5 years ago

Altered stress system reactivity after pediatric injury: Relation with post-traumatic stress symptoms

Injury is the leading cause of death and disability in childhood. Injured children are at high risk for developing alterations in stress response systems and post-traumatic stress symptoms (PTSS) that may compromise long-term physical and psychological health. In a prospective, observational cohort study, we examined individual differences in, and correlates of, stress-reactivity of the hypothalamic-pituitary-adrenal axis (HPA; salivary cortisol) and autonomic nervous system (ANS; salivary alpha amylase, sAA) following pediatric injury.

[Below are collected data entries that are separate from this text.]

/-- Settles O20. A page that enters a slot does so by one lemma for a migration and a repack; the end of a pass is decided as the model
decides it; the swing's record, marks and frame are those of its parts. -/
theorem migrationsFollowTheirSteps : Obligations.MigrationsFollowTheirSteps := by
  refine ⟨?start, ?repack, ?written, ?hold, ?again, ?abandon, ?repackHold, ?repackAbandon, ?swing, ?release⟩
  case start =>
    intro s i p k ch loc code ready may room serves clean place
    obtain ⟨x, own⟩ := s.chip.useOwn_clean p.toNat clean
    obtain ⟨dst, c, dest⟩ := (s.chip.mapCached x).destination_isSome p.toNat (tierOfCode k) ch loc.toNat
      (s.chip.moveForm p.toNat (tierOfCode k)) (s.chip.movePlace p.toNat _ ch loc.toNat place)
    obtain ⟨tier, form, placed, -, frame, pages⟩ := Chip.destination_facts _ _ _ _ _ _ _ _ (tierOfCode_mem k) dest
    obtain ⟨slot, slots, page, others, journal, entered⟩ :=
      s.chip.entered_facts c i p.toNat x dst false (Chip.slotReady_facts ready).1 frame pages
    exact ⟨_, s.chip.newSlot p.toNat dst false,
      Effect.of_eq rfl (s.chip.migrationStart_enters i p.toNat k ch loc.toNat x (Fin.val_ne_of_ne code) ready may room serves own dest),
      slot, rfl, rfl, tier, fun off => (form off).1, placed, rfl, rfl, rfl, rfl, rfl, slots, page, others, journal, entered⟩
  case repack =>
    intro s i p loc ready plain off idle room clean
    obtain ⟨x, own⟩ := s.chip.useOwn_clean p.toNat clean
    by_cases gain : s.chip.gains p.toNat (s.chip.storedGrist p.toNat (s.chip.accessRegion (4096 * p.toNat)))
    · by_cases place : (s.chip.page p.toNat).st = .nvm → s.chip.pruneOlds.placeOk (s.chip.page p.toNat).ch loc.toNat
          (gristSectors (s.chip.storedGrist p.toNat (s.chip.accessRegion (4096 * p.toNat))) - 1 + 1) = true
      · obtain ⟨dst, c, enters, tier, chan, grist, sectors, frame, pages⟩ :=
          s.chip.repackStart_enters i p.toNat loc.toNat x ⟨ready, plain, off, idle, room, own⟩ gain place
        obtain ⟨slot, slots, page, others, -, entered⟩ :=
          s.chip.entered_facts c i p.toNat x dst true (Chip.slotReady_facts ready).1 frame pages
        refine ⟨_, Effect.of_eq rfl enters, entered, others, ?_⟩
        rintro g rfl
        rw [if_pos ⟨gain.1, gain.2, place⟩]
        exact ⟨s.chip.newSlot p.toNat dst true, slot, rfl, rfl, tier, chan, grist, sectors, rfl, rfl, rfl, slots, page⟩
      · have stays := s.chip.repackStart_placeless i p.toNat loc.toNat x ⟨ready, plain, off, idle, room, own⟩ gain place
        refine ⟨_, Effect.of_eq rfl stays, (s.chip.mapCached_frame x).mono (by decide), fun q other => rfl, ?_⟩
        rintro g rfl
        rw [if_neg (fun all => place all.2.2)]
        exact ⟨rfl, rfl⟩
    · refine ⟨_, Effect.of_eq rfl (s.chip.repackStart_gainless i p.toNat loc.toNat gain), Frame.refl _ _, fun _ _ => rfl, ?_⟩
      rintro g rfl
      rw [if_neg (fun all => gain ⟨all.1, all.2.1⟩)]
      exact ⟨rfl, rfl⟩
  case written =>
    intro s i p loc written
    exact Effect.of_eq rfl (s.chip.repackStart_written i p.toNat loc.toNat written)
  case hold =>
    intro s i m obs b u now slot copying runs time reads still goes moves few
    obtain ⟨frame, cfg⟩ := s.chip.endPass_facts m _ obs u reads
    refine ⟨Effect.of_eq rfl ((s.chip.copyPassEnd_acts i obs m _ now u slot copying runs time reads still goes).trans ?_), frame⟩
    unfold Chip.passEnded
    rw [if_neg (by simp [moves]), if_pos (by rw [cfg]; exact few)]
    rfl
  case again =>
    intro s i m obs b u now slot copying runs time reads still goes moves many left
    obtain ⟨frame, cfg⟩ := s.chip.endPass_facts m _ obs u reads
    refine ⟨Effect.of_eq rfl ((s.chip.copyPassEnd_acts i obs m _ now u slot copying runs time reads still goes).trans ?_), frame⟩
    unfold Chip.passEnded
    rw [if_neg (by simp [moves]), if_neg (by rw [cfg]; omega), if_neg (by rw [cfg]; omega)]
    rfl
  case abandon =>
    intro s i m obs b u now slot copying runs time reads still goes moves many none
    obtain ⟨frame, cfg⟩ := s.chip.endPass_facts m _ obs u reads
    obtain ⟨kept, slots, count, barred, pages, -⟩ := u.abandon_facts i now still
    refine ⟨u.abandon i, Effect.of_eq rfl ((s.chip.copyPassEnd_acts i obs m _ now u slot copying runs time reads still goes).trans ?_),
      slots, count, barred, pages, kept, frame⟩
    unfold Chip.passEnded
    rw [if_neg (by simp [moves]), if_neg (by rw [cfg]; omega), if_pos (by rw [cfg]; exact none)]
  case repackHold =>
    intro s i m obs b u now slot copying runs time reads still goes repack unchanged
    obtain ⟨frame, -⟩ := s.chip.endPass_facts m _ obs u reads
    refine ⟨Effect.of_eq rfl ((s.chip.copyPassEnd_acts i obs m _ now u slot copying runs time reads still goes).trans ?_), frame⟩
    unfold Chip.passEnded
    rw [if_pos repack, if_pos unchanged]
    rfl
  case repackAbandon =>
    intro s i m obs b u now slot copying runs time reads still goes repack changed
    obtain ⟨frame, -⟩ := s.chip.endPass_facts m _ obs u reads
    obtain ⟨kept, slots, count, barred, pages, -⟩ := u.abandon_facts i now still
    refine ⟨u.abandon i, Effect.of_eq rfl ((s.chip.copyPassEnd_acts i obs m _ now u slot copying runs time reads still goes).trans ?_),
      slots, count, barred, pages, kept, frame⟩
    unfold Chip.passEnded
    rw [if_pos repack, if_neg changed]
  case swing =>
    intro s i m obs b v u now slot holds runs calm room own reads still goes fits
    obtain ⟨page, others, swung, count, repacks, marks, frame⟩ := u.swingNow_facts i { m with bad := b }
    refine ⟨_, Effect.of_eq rfl (s.chip.swing_acts i obs m _ now v u slot holds runs calm room own reads still goes fits), ?_, ?_, ?_, ?_, ?_,
      others, swung, count, repacks, marks, frame, (v.endPass_facts m _ obs u reads).1⟩ <;> exact (congrArg _ page).trans rfl
  case release =>
    intro s i m slot swung
    exact Effect.of_eq rfl (s.chip.sourceRelease_frees i m slot swung)

end

section
/-!
PROOFS. The heads: training (R50 to R52), detection and failover (R76, R77), resets (R539) and IDE streams (R72, R228).
-/
namespace Sys2Proof.Machine
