-- ==== Sys2Proof/Machine/State.lean ====
section
/-! DEFINITION. The machine's state: the record of 10_state.md R20, and beside it the model's own
fields (the configuration, the stimulus trace, the test bench's port); the stops; the reset state
of R45. Updates of one field each stand beside it. -/

namespace Sys2Proof.Machine

/-- `U.CS`: the clock source a unit counts (10_state.md R28). -/
inductive ClockSource where
  | int
  | ext
deriving DecidableEq, Repr

/-- The two counting units (R21). -/
inductive UnitId where
  | pa
  | gt
deriving DecidableEq, Repr

/-- One counting unit: its count register and four control bits (R21, R26 to R30). -/
structure CountUnit where
  /-- `U.CNT` (R22, R24). -/
  cnt : Nat
  /-- `U.EN`: counting enabled (R27). -/
  en : Bool
  /-- `U.CS`: clock source (R28). -/
  cs : ClockSource
  /-- `U.OVIE`: overflow interrupt enabled (R29). -/
  ovie : Bool
  /-- `U.OVF`: overflow event pending (R30). -/
  ovf : Bool
deriving DecidableEq, Repr

/-- `GS_STATE` (R34); the reserved value 3 is not in the type (R86). -/
inductive GsState where
  | counting
  | lastInterval
  | complete
deriving DecidableEq, Repr

/-- `C_STATE` (R38); the reserved values 6 and 7 are not in the type (R86). -/
inductive CState where
  | boot
  | poll
  | latch
  | clear
  | write
  | restart
deriving DecidableEq, Repr

/-- One element of `DISP_LOG` (R39): `DispClear(line)` (R164) or `DispWrite(bytes)` (R165). -/
inductive DispEvent where
  | clear (line : Nat)
  | write (bytes : List Byte)
deriving DecidableEq, Repr

/-- The MODEL's own port of a test bench (DESIGN CHOICE, notes/assumptions/8.md and 9.md): the row
it asks the next step to run alone, and where operations run alone take and leave operands. -/
structure Bench where
  /-- A row code to run at the next step in place of a trace item. -/
  request : Option Code
  /-- Result of `PA_READ` and `FREQ_COMBINE`, operand of `DEC_FORMAT`. -/
  num : Nat
  /-- Result of `DEC_FORMAT`, operand of `DISP_WRITE`. -/
  text : List Byte
deriving DecidableEq, Repr

/-- The machine. -/
structure State where
  /-- The configuration, fixed (00_scope.md R7; the model's own place for it,
  notes/assumptions/1.md). -/
  cfg : Config
  /-- The Pulse Accumulator. -/
  pa : CountUnit
  /-- The Gate Timer. -/
  gt : CountUnit
  /-- `PRE_CNT`: phase of the prescaler (R31). -/
  preCnt : Nat
  /-- `OVF_TALLY` (R32). -/
  ovfTally : Nat
  /-- `GS_REMAIN`: overflows left before the last interval (R33). -/
  gsRemain : Nat
  /-- `GS_STATE` (R34). -/
  gsState : GsState
  /-- `DATA_READY` (R35). -/
  dataReady : Bool
  /-- `FREQ`: the combined count latched by the controller (R37). -/
  freq : Nat
  /-- `C_STATE` (R38). -/
  cState : CState
  /-- `DISP_LOG`: what was sent to the display since reset, oldest first (R39). -/
  dispLog : List DispEvent
  /-- Bytes of the stimulus trace not yet taken (30_encoding.md R80; the model's own place for
  them, notes/assumptions/4.md). -/
  trace : List Byte
  /-- The test bench's port, the model's own. -/
  bench : Bench
deriving DecidableEq, Repr

/-- Ways for the machine to be stuck: `step` is `none` in the spec's words (00_scope.md R17). The
hardware raises no fault (60_exceptions.md R200). All are safe: no next state is given. -/
inductive Fault where
  /-- Raised by `SVC_PA` when `PA.OVF = 1 and PA.OVIE = 1` does not hold (R204, U9). Safe. -/
  | svcPaNotEnabled
  /-- Raised by `SVC_GT` when `GT.OVF = 1 and GT.OVIE = 1` does not hold (R204, U9). Safe. -/
  | svcGtNotEnabled
  /-- Raised by `MAIN`, `MAIN*n` and the `MAIN` rows while an event is serviceable (R206, U9).
  Safe. -/
  | mainNotEnabled
  /-- Raised by a behaviour row run alone while its state register selects another behaviour (R85;
  notes/assumptions/10.md). Safe. -/
  | behaviourNotSelected
  /-- Raised by the step when the stimulus trace is used up (notes/assumptions/4.md). Safe. -/
  | traceEnded
deriving DecidableEq, Repr

/-- Inputs the model gives no meaning. All are safe: no next state is given. -/
inductive Refusal where
  /-- An instruction not modelled yet, by its mnemonic. Raised by no arm. Safe. -/
  | notModelled (mnemonic : String)
  /-- Raised by every instruction in a configuration that is not valid (00_scope.md R9, D29).
  Safe. -/
  | invalidConfig
  /-- Raised by a repeat form with `n = 0`, illegal by 30_encoding.md R83 (notes/assumptions/6.md).
  Safe. -/
  | zeroRepeat
  /-- Raised by the step for a trace with an ill-formed item: its offset and why (R86, U8). Safe. -/
  | illFormedTrace (at_ : Nat) (why : DecodeError)
  /-- Raised by the step for a bench request that is no code of the table (R84 to R86). Safe. -/
  | reservedCode (why : DecodeError)
deriving DecidableEq, Repr

/-! ### Updates of one field -/

def State.setPa (s : State) (u : CountUnit) : State := { s with pa := u }
def State.setGt (s : State) (u : CountUnit) : State := { s with gt := u }
def State.setPreCnt (s : State) (n : Nat) : State := { s with preCnt := n }
def State.setOvfTally (s : State) (n : Nat) : State := { s with ovfTally := n }
def State.setGsRemain (s : State) (n : Nat) : State := { s with gsRemain := n }
def State.setGsState (s : State) (g : GsState) : State := { s with gsState := g }
def State.setDataReady (s : State) (b : Bool) : State := { s with dataReady := b }
def State.setFreq (s : State) (n : Nat) : State := { s with freq := n }
def State.setCState (s : State) (c : CState) : State := { s with cState := c }
def State.setDispLog (s : State) (l : List DispEvent) : State := { s with dispLog := l }
def State.setTrace (s : State) (bs : List Byte) : State := { s with trace := bs }
def State.setBench (s : State) (b : Bench) : State := { s with bench := b }

/-! ### Reset -/

/-- A counting unit after reset: stopped, `INT`, masked, nothing pending (R45). -/
def CountUnit.reset : CountUnit := ⟨0, false, .int, false, false⟩

/-- The bench's port before anything is asked of it (DESIGN CHOICE, notes/assumptions/8.md and
9.md): no request, and legal operands, 0 and the text of 0. -/
def Bench.idle : Bench := ⟨none, 0, [0x30]⟩

/-- The reset state of R45 in configuration `c`, with no trace and an idle bench. -/
def State.resetOf (c : Config) : State where
  cfg := c
  pa := .reset
  gt := .reset
  preCnt := 0
  ovfTally := 0
  gsRemain := c.gateBudget
  gsState := .counting
  dataReady := false
  freq := 0
  cState := .boot
  dispLog := []
  trace := []
  bench := .idle

/-- The machine right after reset, in the configuration DEFAULT. -/
def State.reset : State := State.resetOf Config.default

end Sys2Proof.Machine
end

Participants were 8–15 years of age and hospitalized for traumatic brain injury (TBI; n=55; M age=13.9 yrs; 40 males) or extracranial injury (EI; n=29; M age 12.3 yrs, 20 males) following vehicular accidents. Six months post-injury, saliva was collected before and after the Trier Social Stress Test and later assayed for cortisol and sAA. Relative to a healthy non-injured comparison group (n=33; M age=12.5 yrs, 16 males), injured children (ages 8–12 years), but not adolescents (ages 13–15 yrs), had higher cortisol levels; regardless of age, injured participants showed dampened cortisol reactivity to social evaluative threat. Compared to participants with EI, children with TBI had elevated cortisol and adolescents had elevated sAA. With respect to PTSS, individual differences in sAA were negatively correlated with avoidance in the TBI group and positively correlated with emotional numbing within the EI group. Importantly, psychological and neurobiological sequelae were weakly related to injury severity. Given the high prevalence of pediatric injury, these sequelae affect many children and represent a significant public health concern. Consequently, surveillance of post-traumatic sequelae should include the full spectrum of injury severity. Monitoring the activity, reactivity, and regulation of biological systems sensitive to environmental insults may advance our understanding of individual differences in sequelae and adaptation following traumatic pediatric injury.